Das Datum 17. April ist nicht zufällig gewählt, denn es markiert den Start für die Sektorenverhandlungen zwischen Arbeitgebern und Arbeitnehmern, die alle zwei Jahre stattfinden. Und die Forderungen, die die Gewerkschaften auf den Tisch legen, lassen auf jeden Fall aufhorchen: Sie wollen nämlich eine Harmonisierung der Arbeitsbedingungen und Gehälter zwischen allen paritätischen Ausschüssen des Sektors. Anders gesagt: Gleicher Lohn für gleiche Arbeit sei ein Grundrecht – und außerdem einfach logisch, betonte etwa Kristel Van Damme von der ACV Puls in der Fernsehsendung "De zevende dag".
Alle Menschen, die in Delhaize-Supermärkten an der Kasse stünden oder Regale befüllten, müssten das Gleiche verdienen, unabhängig davon, bei wem sie nun angestellt seien, sprich unabhängig davon, ob es sich um betriebseigene oder konzessionierte Märkte handelt. Das gelte auch für die Arbeitszeiten, Urlaubsregelungen und was einen flexibleren Einsatz durch den Arbeitgeber betreffe.
Selbe Regeln im Non-Food-Sektor
Aber die Gewerkschaften haben ihr Ziel mittlerweile wie gesagt höher gesetzt als nur Delhaize. Denn sie wollen, dass die Regeln, die im Lebensmittelhandel gelten, auch auf den Non-Food-Sektor angewandt werden. Also beispielsweise auch auf Menschen, die in Bekleidungsgeschäften arbeiten. Wobei das wohlgemerkt keine wirklich neue Forderung ist, dieses Dossier einer sektorweiten Harmonisierung kommt seit rund 30 Jahren auf den Tisch – ohne dass sich beide Seiten je hätten einigen können.

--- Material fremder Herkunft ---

-- ==== Sys2Proof/Certificates/Slice0/Obligations.lean ====
section
/-! DEFINITION. The statements for the provers, chapter by chapter of spec/. `received k l p s` says that an order of
kind k passes the hand-over tests (R151) on a link that is listened to; `answers c s post` that the command c answers a
next state with the property. -/

open Sys2Proof Sys2Proof.Machine Sys2Proof.Safety

/-! ## The step and the queue of commands -/

/-- The command at the front of the queue is run on the state with the queue's rest. -/
def Obligations.StepRunsFrontCommand : Prop :=
  ∀ (c : Instr) (s : State), step { s with pending := c :: s.pending } = exec c s

/-- With no command waiting, one of the timer events due is taken, else one microsecond passes; held in reset nothing
passes (the model's choice, logs 1 and 2). -/
def Obligations.IdleTakesDueEventOrTime : Prop :=
  ∀ s : State, s.pending = [] →
    (s.dueEvents ≠ [] → ∃ c ∈ s.dueEvents, step s = exec c s.withEvent)
      ∧ (s.dueEvents = [] → s.inReset = true → step s = .next s)
      ∧ (s.dueEvents = [] → s.inReset = false →
          ∃ t : State, step s = .next t ∧ t.clock = (s.clock + 1) % clockPeriod
            ∧ (s.lit = false ∨ s.meter.moving = false → t.meter = s.meter)
            ∧ (∀ l : Link, t.port l = { s.port l with
                notBefore := (t.port l).notBefore, wakesFrom := (t.port l).wakesFrom, wokeAt := (t.port l).wokeAt })
            ∧ t.sleep.waiting = s.sleep.waiting
            ∧ unchangedExcept [.clock, .meter, .lp0, .lp1, .sleep] s t)

/-- Every command answers a next state. That it leaves the queue of waiting commands alone (the queue is the model's own,
log 30) and takes no time unless it is a reset or a wake (log 1, DESIGN CHOICE) is the model's choice. -/
def Obligations.EveryCommandCompletesKeepingQueue : Prop :=
  ∀ (c : Instr) (s : State), answers c s (fun t =>
    t.pending = s.pending
      ∧ ((∀ k, c ≠ .fullReset k) → (∀ k, c ≠ .resetRelease k) → (∀ l, c ≠ .wake l) → t.clock = s.clock))

/-- A timer row whose moment has not come changes nothing (the model's choice, log 3). -/
def Obligations.TimerRowNotDueChangesNothing : Prop :=
  ∀ s : State,
    (∀ l : Link, s.gapOver l = false → exec (.gapError l) s = .next s)
      ∧ (∀ l : Link, s.frameOver l = false → exec (.frameSent l) s = .next s)
      ∧ (∀ l : Link, s.intervalDue l = false → exec (.linkIntervalExpiry l) s = .next s)
      ∧ (∀ i : Fin 64, s.monitorDue i = false → exec (.monitorExpiry i) s = .next s)
      ∧ (s.timeDue (s.changeover.transit.map Transit.expiry) = false → exec .changeoverWindowExpiry s = .next s)
      ∧ (s.timeDue s.speed.windowEnd = false → exec .windowEnd s = .next s)
      ∧ (∀ g : Generator, s.dueAt (s.nextPeriodStart g) = false → exec (.periodStart g) s = .next s)
      ∧ (∀ i : Fin 12, s.dueAt s.lamps.drives[i].switching = false → exec (.switchingEnd i) s = .next s)
      ∧ (∀ (c : Fin 24) (n : Nat), s.sampleDue c = false → exec (.lampSample c n) s = .next s)
      ∧ (s.testLimitReached = false → exec .lampTestLimit s = .next s)
      ∧ (s.deskDarkDue = false → exec .deskDarkTaken s = .next s)
      ∧ (s.dipDue = false → exec .dipEntry s = .next s)
      ∧ (s.dipOver = false → exec .dipEnd s = .next s)
      ∧ (∀ v, (s.running && s.dueAt s.keys.scanAt) = false → exec (.keyScan v) s = .next s)
      ∧ (∀ i : Fin 6, s.stuckDue i = false → exec (.stuckTimerExpiry i) s = .next s)
      ∧ (s.meterArrived = false → exec .meterTargetReached s = .next s)
      ∧ (s.chimePatternOver = false → exec .chimePatternEnd s = .next s)
      ∧ (s.dueAt s.panel.refresh = false → exec .panelRefreshExpiry s = .next s)
      ∧ (s.panelFrameOver = false → exec .panelFrameEnd s = .next s)

/-! ## Invariants -/

/-- The invariants hold right after reset. -/
def Obligations.InvariantsHoldAtReset : Prop :=
  portsSound State.reset ∧ listSound State.reset ∧ tableSound State.reset ∧ configurationSound State.reset
    ∧ outputsSound State.reset

/-- Every step keeps the bounds of the link ports. -/
def Obligations.StepKeepsPortsSound : Prop := ∀ s t : State, portsSound s → step s = .next t → portsSound t

/-- Every step keeps the fault list in order. -/
def Obligations.StepKeepsFaultListSound : Prop := ∀ s t : State, listSound s → step s = .next t → listSound t

/-- Every step keeps the table of slot states. -/
def Obligations.StepKeepsTableSound : Prop := ∀ s t : State, tableSound s → step s = .next t → tableSound t

/-- Every step keeps the aspect map and the host catalogue within their capacities, with no key held twice. -/
def Obligations.StepKeepsConfigurationSound : Prop :=
  ∀ s t : State, configurationSound s → step s = .next t → configurationSound t

/-- Every step keeps the desk outputs dark outside LIT. -/
def Obligations.StepKeepsOutputsSound : Prop := ∀ s t : State, outputsSound s → step s = .next t → outputsSound t

/-! ## Serial links and message formats (chapters 8 and 9) -/

/-- The five cases of queueing a frame on a port (the table of R152). -/
def Obligations.TransmitQueueFollowsTable : Prop :=
  ∀ (p : Port) (clock : Nat) (f : Frame), p.reportLost ≤ 65535 → p.replyLost ≤ 65535 →
    (p.queue.length < 8 → p.enqueue clock f =
        { p with queue := p.queue ++ [f], txStart := if p.queue = [] then clock else p.txStart })
      ∧ (8 ≤ p.queue.length → f.isReply = false →
          p.enqueue clock f = { p with reportLost := min 65535 (p.reportLost + 1) })
      ∧ (∀ (head newest : Frame) (before after : List Frame), 8 ≤ p.queue.length → f.isReply = true →
          p.queue = head :: before ++ newest :: after → newest.isReply = false → (∀ g ∈ after, g.isReply = true) →
          p.enqueue clock f = { p with
            queue := head :: before ++ after ++ [f], reportLost := min 65535 (p.reportLost + 1) })
      ∧ (8 ≤ p.queue.length → f.isReply = true → (∀ g ∈ p.queue.tail, g.isReply = true) →
          p.enqueue clock f = { p with replyLost := min 65535 (p.replyLost + 1) })

/-- A report stands in the queue of LP0 behind what stood there before, unless that queue is full (R152). -/
def reportQueued (f : Frame) (s t : State) : Prop :=
  (∃ between after : List Frame, t.lp0.queue = s.lp0.queue ++ between ++ f :: after) ∨ 8 ≤ t.lp0.queue.length

/-- Bit `j` of a byte on the line (R144): the start bit, the data bits from the least significant, the parity bit that
makes the number of ones even or odd, and stop bits. -/
def bitOnLine (parity : Parity) (b : Byte) (j : Nat) : Bool :=
  if j = 0 then false
  else if j ≤ 8 then b.getLsbD (j - 1)
  else if j = 9 ∧ parity ≠ .none then
    (((List.range 8).filter (fun i => b.getLsbD i)).length % 2 == 1) == (parity == .even)
  else true

/-- The bit times of a byte sent with some settings (R144). -/
def bitsOfByte (c : LinkSettings) : Nat := 9 + (if c.parity = .none then 0 else 1) + c.stopBits

/-- The frame at the head of a queue goes out byte after byte, bit after bit, and an empty queue leaves the line high
(R144, R147). When its last stop bit has gone out, the frame leaves the queue and the next begins; with an empty queue
the pending settings are taken up (R146, section 8.5). No pause between bytes and the mark of earlier bytes are the
model's own (logs 22, 21). -/
def Obligations.FrameSentMovesTheQueueOn : Prop :=
  (∀ (l : Link) (s : State) (f : Frame) (rest : List Frame) (c : LinkSettings) (k j : Nat) (b : Byte),
      (s.port l).queue = f :: rest → (s.port l).settings = c → (lineBytes f)[k]? = some b → j < bitsOfByte c →
      (k * bitsOfByte c + j) * 1000000 ≤ s.elapsed (s.port l).txStart * baud c.rate →
      s.elapsed (s.port l).txStart * baud c.rate < (k * bitsOfByte c + j + 1) * 1000000 →
      s.transmitLevel l = bitOnLine c.parity b j)
  ∧ (∀ (l : Link) (s : State), (s.port l).queue = [] → s.transmitLevel l = true)
  ∧ ∀ (l : Link) (s : State) (f : Frame) (rest : List Frame) (c : LinkSettings),
    (s.port l).queue = f :: rest → (s.port l).settings = c →
    (f.payload.length + 5) * bitsOfByte c * 1000000 ≤ s.elapsed (s.port l).txStart * baud c.rate →
    ¬ (l = .lp0 ∧ s.sleep.waiting = true ∧ rest = []) →
    answers (.frameSent l) s (fun t =>
      (t.port l).queue = rest ∧ (t.port l).txStart = s.clock
        ∧ (∀ d, (s.port l).pendingSettings = some d → rest = [] →
            (t.port l).settings = d ∧ (t.port l).pendingSettings = none ∧ (t.port l).receiver = .hunting
              ∧ (t.port l).notBefore = some s.clock)
        ∧ ((s.port l).pendingSettings = none ∨ rest ≠ [] →
            (t.port l).settings = c ∧ (t.port l).pendingSettings = (s.port l).pendingSettings
              ∧ (t.port l).receiver = (s.port l).receiver ∧ (t.port l).notBefore = (s.port l).notBefore)
        ∧ (t.port l).counters = (s.port l).counters ∧ (t.port l).reportLost = (s.port l).reportLost
        ∧ (t.port l).replyLost = (s.port l).replyLost ∧ (t.port l).monitor = (s.port l).monitor
        ∧ (t.port l).lineLow = (s.port l).lineLow ∧ (t.port l).wakesFrom = (s.port l).wakesFrom
        ∧ (t.port l).wokeAt = (s.port l).wokeAt
        ∧ (∀ m : Link, m ≠ l → t.port m = s.port m)
        ∧ unchangedExcept [.lp0, .lp1] s t)

/-- While the SLEEP reply waits, the end of the last frame on LP0 takes the part to DORMANT, with both receivers in HUNT
and no refresh period (R166); of the lamp field only drives and sampling schedules may settle. -/
def Obligations.SleepReplySentEntersDormant : Prop :=
  ∀ (s : State) (f : Frame), s.lp0.queue = [f] → s.frameOver .lp0 = true → s.sleep.waiting = true →
    answers (.frameSent .lp0) s (fun t =>
      t.phase = .dormant ∧ t.sleep = ⟨false, some s.clock⟩ ∧ t.lp0.queue = []
        ∧ t.lp0.receiver = .hunting ∧ t.lp1 = { s.lp1 with receiver := .hunting }
        ∧ t.panel = { s.panel with dirty := s.panel.dirty ||| 1, refresh := none }
        ∧ lampSettingsKept s.lamps t.lamps ∧ t.lamps.output = s.lamps.output ∧ t.lamps.test = s.lamps.test
        ∧ (∀ i : Fin 24, t.lamps.channels[i] =
            { s.lamps.channels[i] with steadyAt := t.lamps.channels[i].steadyAt })
        ∧ unchangedExcept [.phase, .sleep, .lp0, .lp1, .lamps, .panel] s t)

/-- A byte without error reaches a listening receiver: begun late enough, right parity, first stop bit high. -/
abbrev goodByteArrives (l : Link) (data : Byte) (parityBit stopBit : Bool) (s : State) : Prop :=
  s.listening l = true ∧ s.beganTooEarly l = false
    ∧ parityWrong (s.port l).settings.parity data parityBit = false ∧ stopBit = true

Und daran wird sich, zumindest wenn es nach dem Einzelhandelsverband Comeos geht, auch nichts ändern, wie Dominique Michel, Geschäftsführer des Verbands, im Interview mit Radio Eén erklärte. Man habe bereits ein mehr oder weniger funktionierendes System für konzessionierte Geschäfte. Es mache also überhaupt keinen Sinn, das System großer Geschäfte auch den anderen, den kleinen auferlegen zu wollen. Dem werde man niemals zustimmen, so Michels kategorische Antwort.
Zur Begründung verweist der Comeos-Geschäftsführer auf die in seinen Augen ohnehin schon schwierige Lage des Einzelhandels: Die Preise hierzulande seien bereits höher als in den Nachbarländern und die Gewinnmargen sehr klein, wegen der Steuern und der Lohnkosten. Nicht zu vergessen, dass aus diesen Margen auch noch Investitionen bezahlt werden müssten, etwa für Innovationen und mehr Nachhaltigkeit.
Wettbewerbsfähigkeit erhalten
Die Gewerkschaften wollten die Wettbewerbsfähigkeit belgischer Unternehmen noch schlechter machen, kritisierte Michel. Denn genau das bedeute es, wenn die Kosten noch weiter stiegen und die Flexibilität der Betriebe weiter eingeschränkt werde. Das sei einfach nicht machbar, dann fahre der Sektor gegen die Wand – was im Übrigen ja bereits geschehe.
Comeos fordere ebenfalls schon seit mehr als zehn Jahren eine Anpassung der Systeme zur Sozialen Konzertierung – um die Wettbewerbsfähigkeit zu verbessern wohlgemerkt! Alle Geschäfte, ob nun im Food- oder Non-Food-Bereich, müssten die Freiheit bekommen, sich an Entwicklungen anzupassen, um Jobs zu erhalten.
Die Forderungen der Gewerkschaften hingegen gefährdeten Arbeitsplätze, so der Comeos-Chef, und hier gehe es mit insgesamt 500.000 Angestellten um den größten Sektor des Landes. Die Aufgabe von Comeos und der Gewerkschaften müsse doch sein, dafür zu sorgen, dass die Menschen morgen noch gute Jobs hätten, so Michel, das sei also das, worüber gesprochen werden müsse. Wobei seine Definition von "gut" sich offenbar doch deutlich von der der Gewerkschaften unterscheidet.